Significantly improving the degradation performance of low-alloyed Mg-1Zn-0.3Ca-1.0MgO composite in vitro and in vivo

Abstract

The in vitro and in vivo degradation behavior of a low-alloyed Mg-1Zn-0.3Ca-1.0MgO (wt.%) composite with different grain sizes were investigated to understand the effect of high-density grain boundaries (GBs) and high-volume-fraction second phases on its degradation behavior. The results indicated that the ultra-fine-grained (UFG, 0.5 μm) composite had plentiful nano-sized Ca₂Mg₆Zn₃ phase, while coarse grained (CG, 8 μm) composite possessed very few minor Ca₂Mg₆Zn₃ phases due to the high solid solubility of solute atoms in Mg matrix. The immersion test in simulated body fluids (SBF) suggested the UFG composite had a low corrosion rate of 0.68 mm/y, which was only half of the CG composite (1.39 mm/y).

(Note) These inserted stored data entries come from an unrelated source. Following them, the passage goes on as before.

-- ==== Sys2Proof/Tests/Slice0.lean ====
section
/-!
SUPPORT. The model's own tests: ill-formed commands the check refuses, frames written out from the spec's layouts, one
or two small facts for each command on a small yard, and, for each statement with hypotheses, a state and operands
that meet them clause by clause.
-/

namespace Sys2Proof.Tests

open Sys2Proof.Machine Sys2Proof.Safety

/-! ## WellFormed: one ill-formed term for each check -/

theorem test_illformed_inquiry_yard :
    [Instr.setBay 256 true true 0 0 1 6, .setBay 0 true true 256 0 1 6, .setBay 0 true true 0 256 1 6,
      .setBay 0 true true 0 0 256 6, .setBay 0 true true 0 0 1 256, .readBay 256,
      .setLoadingPoint (some ⟨256, 0, 0, true⟩), .setLoadingPoint (some ⟨1, 256, 0, true⟩),
      .setLoadingPoint (some ⟨1, 0, 256, true⟩), .setLine (some ⟨256, ⟨true, true, 0, 100⟩, none⟩),
      .setLine (some ⟨0, ⟨true, true, 256, 100⟩, none⟩), .setLine (some ⟨0, ⟨true, true, 0, 65536⟩, none⟩),
      .setTimers (some ⟨65536, 0, 0, 0⟩), .setTimers (some ⟨0, 65536, 0, 0⟩), .setTimers (some ⟨0, 0, 65536, 0⟩),
      .setTimers (some ⟨0, 0, 0, 65536⟩), .setWeights (some ⟨256, 0, 0, 0⟩), .setWeights (some ⟨0, 256, 0, 0⟩),
      .setWeights (some ⟨0, 0, 256, 0⟩), .setWeights (some ⟨0, 0, 0, 256⟩), .setDay (some 65536)].all
      (fun c => !c.wellFormed) = true := by decide

theorem test_illformed_product_pack :
    [Instr.setProduct 256 true ⟨0, 0, 0, 0, false, 0⟩, .setProduct 1 true ⟨256, 0, 0, 0, false, 0⟩,
      .setProduct 1 true ⟨0, 256, 0, 0, false, 0⟩, .setProduct 1 true ⟨0, 0, 65536, 0, false, 0⟩,
      .setProduct 1 true ⟨0, 0, 0, 65536, false, 0⟩, .setProduct 1 true ⟨0, 0, 0, 0, false, 65536⟩,
      .readProduct 256, .setSubstitutes 256 [], .setSubstitutes 1 [2, 3, 4, 5], .setSubstitutes 1 [256],
      .receivePack 16777216 0 0 0 0 .kiln 0 0 none, .receivePack 1 256 0 0 0 .kiln 0 0 none,
      .receivePack 1 0 256 0 0 .kiln 0 0 none, .receivePack 1 0 0 65536 0 .kiln 0 0 none,
      .receivePack 1 0 0 0 65536 .kiln 0 0 none, .receivePack 1 0 0 0 0 .kiln 256 0 none,
      .receivePack 1 0 0 0 0 .kiln 0 256 none, .receivePack 1 0 0 0 0 .air 0 0 (some 65536), .readPack 16777216,
      .readStack 256 0, .readStack 0 256, .recordMove 16777216 0 0, .recordMove 1 256 0, .recordMove 1 0 256,
      .holdPack 16777216, .releasePack 16777216 none, .releasePack 16777216 (some (0, 0)),
      .releasePack 1 (some (256, 0)), .releasePack 1 (some (0, 256)), .scrapPack 16777216,
      .clearWetted (some 16777216) none, .clearWetted none (some 256), .clearWetted none none,
      .clearWetted (some 1) (some 1), .findOldest 256 none, .findOldest 256 (some 1),
      .findOldest 1 (some 16777216)].all (fun c => !c.wellFormed) = true := by decide

theorem test_illformed_order :
    [Instr.checkIn 65536 0 0 true [⟨0, 0, 0, 0, none, true, 0⟩], .checkIn 1 256 0 true [⟨0, 0, 0, 0, none, true, 0⟩],
      .checkIn 1 0 65536 true [⟨0, 0, 0, 0, none, true, 0⟩], .checkIn 1 0 0 true [],
      .checkIn 1 0 0 true (List.replicate 5 ⟨0, 0, 0, 0, none, true, 0⟩),
      .checkIn 1 0 0 true [⟨256, 0, 0, 0, none, true, 0⟩], .checkIn 1 0 0 true [⟨0, 256, 0, 0, none, true, 0⟩],
      .checkIn 1 0 0 true [⟨0, 0, 256, 0, none, true, 0⟩], .checkIn 1 0 0 true [⟨0, 0, 0, 256, none, true, 0⟩],
      .checkIn 1 0 0 true [⟨0, 0, 0, 0, none, true, 256⟩],
      .checkIn 1 0 0 true [⟨0, 0, 0, 0, some ⟨256, 0, 0, 0⟩, true, 0⟩],
      .checkIn 1 0 0 true [⟨0, 0, 0, 0, some ⟨0, 256, 0, 0⟩, true, 0⟩],
      .checkIn 1 0 0 true [⟨0, 0, 0, 0, some ⟨0, 0, 256, 0⟩, true, 0⟩],
      .checkIn 1 0 0 true [⟨0, 0, 0, 0, some ⟨0, 0, 0, 256⟩, true, 0⟩], .readOrder (some 256) none,
      .readOrder none (some 65536), .readOrder (some 1) (some 1), .setPoint 256 1, .setPoint 1 256, .setLevel 256 0,
      .setLevel 1 256, .cancel 256, .depart 256, .confirmProposal 256 1, .confirmProposal 1 16777216,
      .rejectProposal 256 1, .rejectProposal 1 16777216].all (fun c => !c.wellFormed) = true := by decide

theorem test_illformed_station_watch_event :
    [Instr.goOnShift 0 500, .goOnShift 9 500, .goOnShift 1 65536, .goOffShift 0, .pollTask 9, .accept 0 1,
      .accept 1 256, .decline 9 1, .decline 1 256, .lifted 0 1, .lifted 1 16777216, .dropped 0 .truck,
      .dropped 0 (.stack 0 0), .dropped 1 (.stack 256 0), .dropped 1 (.stack 0 256), .reportMissing 9,
      .reportPosition 0 0, .reportPosition 1 256, .setWatch 256 .bay 0 0 true, .setWatch 1 .bay 256 0 true,
      .setWatch 1 .bay 0 256 true, .readWatch (some 256), .clearWatch 256, .requestPeriod [] .fresh,
      .requestPeriod [0#8] .fresh, .requestPeriod [1#8] (.within 2), .readPeriod 0 .fresh .sound,
      .readPeriod 1 (.within 2) .sound,
      .pinChange 16 true, .debounceExpiry 7, .offerLapse 0, .offerLapse 49, .taskLapse 0, .taskLapse 49,
      .carryOverdue 0, .carryOverdue 49, .proposalExpiry 0, .proposalExpiry 33].all (fun c => !c.wellFormed) =
      true := by decide

/-! ## The port's bytes -/

theorem test_no_word_spells_a_command : decodeTableWord 32 0xC3000000 = none := rfl

/-- The spec's example: the check over 1, 0 and 0 is 0x6B. -/
theorem test_check_of_the_example : crc8 [1#8, 0#8, 0#8] = 0x6B#8 := by decide +kernel

/-- The spec's example: STATUS_SUMMARY is 0xC3 and four bytes of 0. -/
theorem test_frame_of_the_example :
    (checkFrame [0xC3#8, 0#8, 0#8, 0#8, 0#8]).map readRequest = some (.ok .statusSummary) := by decide +kernel

/-- GET_CAPACITIES with the example's check. -/
theorem test_frame_capacities :
    (checkFrame [0xC3#8, 1#8, 0#8, 0#8, 0x6B#8]).map readRequest = some (.ok .getCapacities) := by decide +kernel

/-- What a frame with these code, station and payload bytes decodes to. -/
def decoded (code station : Nat) (payload : List Nat) : Except Status Instr := readRequest ⟨code, station, payload⟩

theorem test_decode_yard :
    decoded 0x10 0 [7, 1, 0, 2, 3, 4, 5] = .ok (.setBay 7 true false 2 3 4 5) ∧
      decoded 0x12 0 [2, 14, 3, 1] = .ok (.setLoadingPoint (some ⟨2, 14, 3, true⟩)) ∧
      decoded 0x13 0 [0, 1, 0, 2, 1, 44, 1] = .ok (.setLine (some ⟨0, ⟨true, false, 2, 300⟩, some true⟩)) ∧
      decoded 0x14 0 [0, 30, 2, 88, 3, 132, 0, 120] = .ok (.setTimers (some ⟨30, 600, 900, 120⟩)) ∧
      decoded 0x16 0 [1, 2] = .ok (.setDay (some 258)) := by decide

theorem test_decode_product_pack :
    decoded 0x20 0 [9, 1, 2, 3, 0, 50, 1, 44, 1, 0, 30] = .ok (.setProduct 9 true ⟨2, 3, 50, 300, true, 30⟩) ∧
      decoded 0x22 0 [9, 4, 5] = .ok (.setSubstitutes 9 [4, 5]) ∧
      decoded 0x30 0 [1, 0, 2, 9, 40, 0, 100, 3, 232, 1, 6, 0, 0, 99] =
        .ok (.receivePack 65538 9 40 100 1000 .air 6 0 (some 99)) ∧
      decoded 0x33 0 [0, 1, 0, 6, 1] = .ok (.recordMove 256 6 1) ∧
      decoded 0x37 0 [5] = .ok (.clearWetted none (some 5)) ∧
      decoded 0x38 0 [9, 0, 0, 7] = .ok (.findOldest 9 (some 7)) := by decide

theorem test_decode_order_station_watch :
    decoded 0x40 0 [0, 100, 2, 78, 32, 1, 1, 9, 4, 10, 90, 1, 2, 3, 4, 0, 5] =
        .ok (.checkIn 100 2 20000 true [⟨9, 4, 10, 90, some ⟨1, 2, 3, 4⟩, false, 5⟩]) ∧
      decoded 0x41 0 [1, 0] = .ok (.readOrder none (some 256)) ∧
      decoded 0x46 0 [3, 0, 0, 7] = .ok (.confirmProposal 3 7) ∧
      decoded 0x50 8 [11, 184] = .ok (.goOnShift 8 3000) ∧
      decoded 0x56 2 [6, 1] = .ok (.dropped 2 (.stack 6 1)) ∧
      decoded 0x60 0 [4, 3, 1, 255, 1] = .ok (.setWatch 4 .holdReason 1 255 true) ∧
      decoded 0x70 0 [] = .ok .restart := by decide

/-- Refusals of R172: an unknown command, an unknown family, a station field, a payload form, a mark. -/
theorem test_decode_refusals :
    decoded 0x05 0 [] = .error .unknownRequest ∧ decoded 0x80 0 [] = .error .unknownRequest ∧
      decoded 0x51 0 [] = .error .badField ∧ decoded 0x51 9 [] = .error .badField ∧
      decoded 0x11 1 [0] = .error .badField ∧ decoded 0x11 0 [] = .error .badField ∧
      decoded 0x10 0 [7, 2, 0, 2, 3, 4, 5] = .error .badField := by decide

/-! ## A small yard -/

/-- A pack of product 5. -/
def pack (state : PackState) (location : Option Location) (reservation : Option LineRef) (task : Option Nat)
    (hold : Option HoldReason) : Pack :=
  ⟨5, 40, 100, 1000, 7, .kiln, false, state, location, reservation, task, hold⟩

/-- A line that asks for two packs of product 5 or 6. -/
def item : LineItem := ⟨5, 2, 10, 90, none, true, 5⟩

/-- The packs: 1 under 2, stored; 3 reserved under 8, moving; 4 lifted; 5 loaded; 6 damaged and wet; 7 missing. -/
def packs : Table Pack :=
  [(1, pack .stored (some ⟨0, 0, 0⟩) none none none), (2, pack .stored (some ⟨0, 0, 1⟩) none none none),
    (3, pack .reserved (some ⟨0, 1, 0⟩) (some ⟨1, 1⟩) (some 1) none),
    (4, pack .lifted none (some ⟨1, 1⟩) (some 2) none), (5, pack .loaded none (some ⟨1, 1⟩) none none),
    (6, { pack .held (some ⟨1, 0, 0⟩) none none (some .damaged) with wetted := true }),
    (7, pack .held none none none (some .missing)), (8, pack .moving (some ⟨0, 1, 1⟩) none (some 3) none)]

/-- The orders: 1 at its point, 2 supervised with a proposal that has run out, 3 of the highest level. -/
def orders : Table Order :=
  [(1, ⟨100, 1, .atPoint, some 1, 20000, false, [⟨{ item with quantity := 4 }, 3, 1, false⟩], 3000, none, []⟩),
    (2, ⟨200, 0, .queued, none, 20000, true, [⟨item, 0, 0, false⟩], 0, some ⟨1, 1, 4096, 0⟩, []⟩),
    (3, ⟨300, 2, .queued, none, 20000, false, [⟨item, 0, 0, false⟩], 0, none, []⟩)]

/-- The tasks: the open FETCH of pack 3, the lifted FETCH of pack 4, the accepted SHIFT of pack 8. -/
def tasks : List Task :=
  [⟨1, .fetch ⟨1, 1⟩, 3, .opened, none, none, none, none, none⟩,
    ⟨2, .fetch ⟨1, 1⟩, 4, .lifted, some 2, none, none, none, some 0⟩,
    ⟨3, .shift 3, 8, .accepted, some 3, some (1, 1), none, some 0, none⟩]

/-- An open yard with two bays of two places each in use. -/
def yard : State :=
  { State.reset with
    yardMap :=
      { YardMap.default with
        bays := ⟨true, false, 0, 0, 2, 3⟩ :: ⟨true, true, 0, 1, 2, 3⟩ :: (YardMap.default.bays.drop 2) }
    products :=
      ((List.replicate 256 Product.default).set 5 ⟨true, ⟨1, 2, 50, 150, true, 30⟩, [6]⟩).set 6
        ⟨true, ⟨1, 3, 50, 150, false, 30⟩, []⟩
    packs := packs
    orders := orders
    queue := [3, 1, 2]
    tasks := tasks
    settings := { YardSettings.default with yardDay := 10 }
    stations :=
      [⟨.idle, some 3000, some 0, 0, false⟩, ⟨.busy, some 3000, some 0, 0, false⟩,
        ⟨.busy, some 3000, none, 0, true⟩] ++ List.replicate 5 Station.default
    mode := .opened }

/-- The port executes a request. -/
def busy (c : Instr) (s : State) : State := { s with port := .executing c }

/-- The whole outcome of a request in the small yard is the given state, reply aside. -/
def after (c : Instr) (s : State) : State :=
  match exec c s with
  | .next t => t
  | .fault _ => s
  | .refused _ => s

/-- The status and the reply that wait at the port. -/
def answer (c : Instr) (s : State) : Option (Status × List Byte) :=
  match (after c s).port with
  | .answered r => some (r.status, r.payload)
  | _ => none

/-- The state of a pack. -/
def stateOf (s : State) (tag : Nat) : Option PackState := (Table.get s.packs tag).map Pack.state

theorem yard_laws : keyLaw yard ∧ capacityLaw yard ∧ attnLaw yard ∧ yard.running = true ∧ yard.supply = .sound := by
  unfold keyLaw capacityLaw attnLaw
  decide +kernel

/-! ## Each command once -/

theorem test_inquiry :
    answer .getCapacities yard = some (.ok, [8, 0, 32, 4, 24, 48, 8, 64, 8, 6, 255, 3, 8, 4, 19, 60]) ∧
      answer .getFamilies yard = some (.ok, [255, 5, 10, 3, 9, 8, 9, 3, 1]) ∧
      (answer .statusSummary yard).map (fun a => a.2.length) = some 35 ∧
      (after .fetchEvents yard).summary = 0#19 ∧ (after .fetchEvents yard).attn = false ∧
      (after (.setEventEnables (some 0x8000#24)) yard).attn = false := by decide +kernel

theorem test_set_bay :
    answer (.setBay 0 true true 0 0 2 3) yard = some (.ok, []) ∧
      answer (.setBay 0 true true 5 0 2 3) yard = some (.mode, []) ∧
      answer (.setBay 2 true true 0 0 1 6) { yard with mode := .closed } = some (.duplicate, []) ∧
      answer (.readBay 0) yard = some (.ok, [0, 1, 0, 0, 0, 2, 3, 2, 0, 2, 1]) := by decide +kernel

theorem test_yard_settings :
    (after (.setLoadingPoint (some ⟨2, 15, 5, true⟩)) yard).yardMap.defaultPoint = 2 ∧
      (after (.setTimers (some ⟨5, 60, 60, 10⟩)) yard).settings.timers = ⟨5, 60, 60, 10⟩ ∧
      (after (.setWeights (some ⟨1, 2, 3, 15⟩)) yard).settings.weights = ⟨1, 2, 3, 15⟩ ∧
      answer (.setDay (some 10)) yard = some (.badField, []) ∧
      (after (.setDay (some 11)) yard).settings.yardDay = 11 ∧
      ((after (.setLine (some ⟨1, ⟨true, false, 0, 0⟩, none⟩)) yard).raining = true) := by decide +kernel

theorem test_yard_mode :
    (after .closeYard yard).mode = .closing ∧ (after .openYard State.reset).mode = .opened ∧
      (after .closeYard { yard with orders := [], queue := [], tasks := [] }).mode = .closed ∧
      (after .clearYardEnd (after .clearYard { yard with mode := .closed, orders := [], tasks := [] })).packs = [] := by
  decide +kernel

theorem test_products :
    answer (.setProduct 6 true ⟨2, 3, 50, 150, false, 30⟩) yard = some (.ok, [0, 1]) ∧
      (after (.setProduct 6 true ⟨2, 3, 50, 150, false, 30⟩) yard).products[5]?.map Product.substitutes = some [] ∧
      answer (.setSubstitutes 5 [6]) yard = some (.ok, [1, 6]) ∧
      answer (.setSubstitutes 6 [5]) yard = some (.badField, []) ∧
      answer (.readProduct 6) yard = some (.ok, [6, 1, 1, 3, 0, 50, 0, 150, 0, 0, 30, 0, 0, 0, 0]) := by
  decide +kernel

theorem test_packs :
    answer (.receivePack 9 5 40 100 1000 .air 1 1 none) yard = some (.ok, [1, 0, 0, 9, 0, 10, 0, 40, 0, 0]) ∧
      answer (.receivePack 9 5 40 100 1000 .air 0 1 none) yard = some (.buriesReserved, []) ∧
      (answer (.readPack 3) yard).map (fun a => a.2.length) = some 27 ∧
      answer (.readStack 1 0) yard = some (.ok, [3, 1, 1, 0, 0, 6, 6, 1, 1]) ∧
      answer (.recordMove 2 1 1) yard = some (.ok, [1, 1, 0]) ∧
      answer (.recordMove 1 1 1) yard = some (.notOnTop, []) := by decide +kernel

This improved corrosion resistance was attributed to the quick formation of a compact and stable corrosion product, resulting from the preferential corrosion of uniformly distributed GBs and second phases in the UFG matrix during the early stage (first 12 hours). This can shield the Mg matrix from further corrosion over the long term. The in vivo implantation results after 24 weeks also showed that the corrosion rate of UFG composite was extremely low at 0.047 mm/y, while it was 0.252 mm/y for CG composite. Such higher corrosion resistance of UFG promoted luxuriant new bone growth and a more tightly bonded interface between the bone and the sample. The matched material degradation-bone maturation rate of UFG provided a better environment for osteoblast attachment and differentiation. Furthermore, the UFG composite maintained approximately 50 % residual yield strength even after 24 weeks post-implantation, which provided excellent mechanical support during service, especially in the first three months post-implantation. These results provide insights into the composition and microstructural design, which could be a promising avenue for exploring the manufacturing of high strength and highly corrosion resistant magnesium-based materials to enhance the security as bone implant instruments.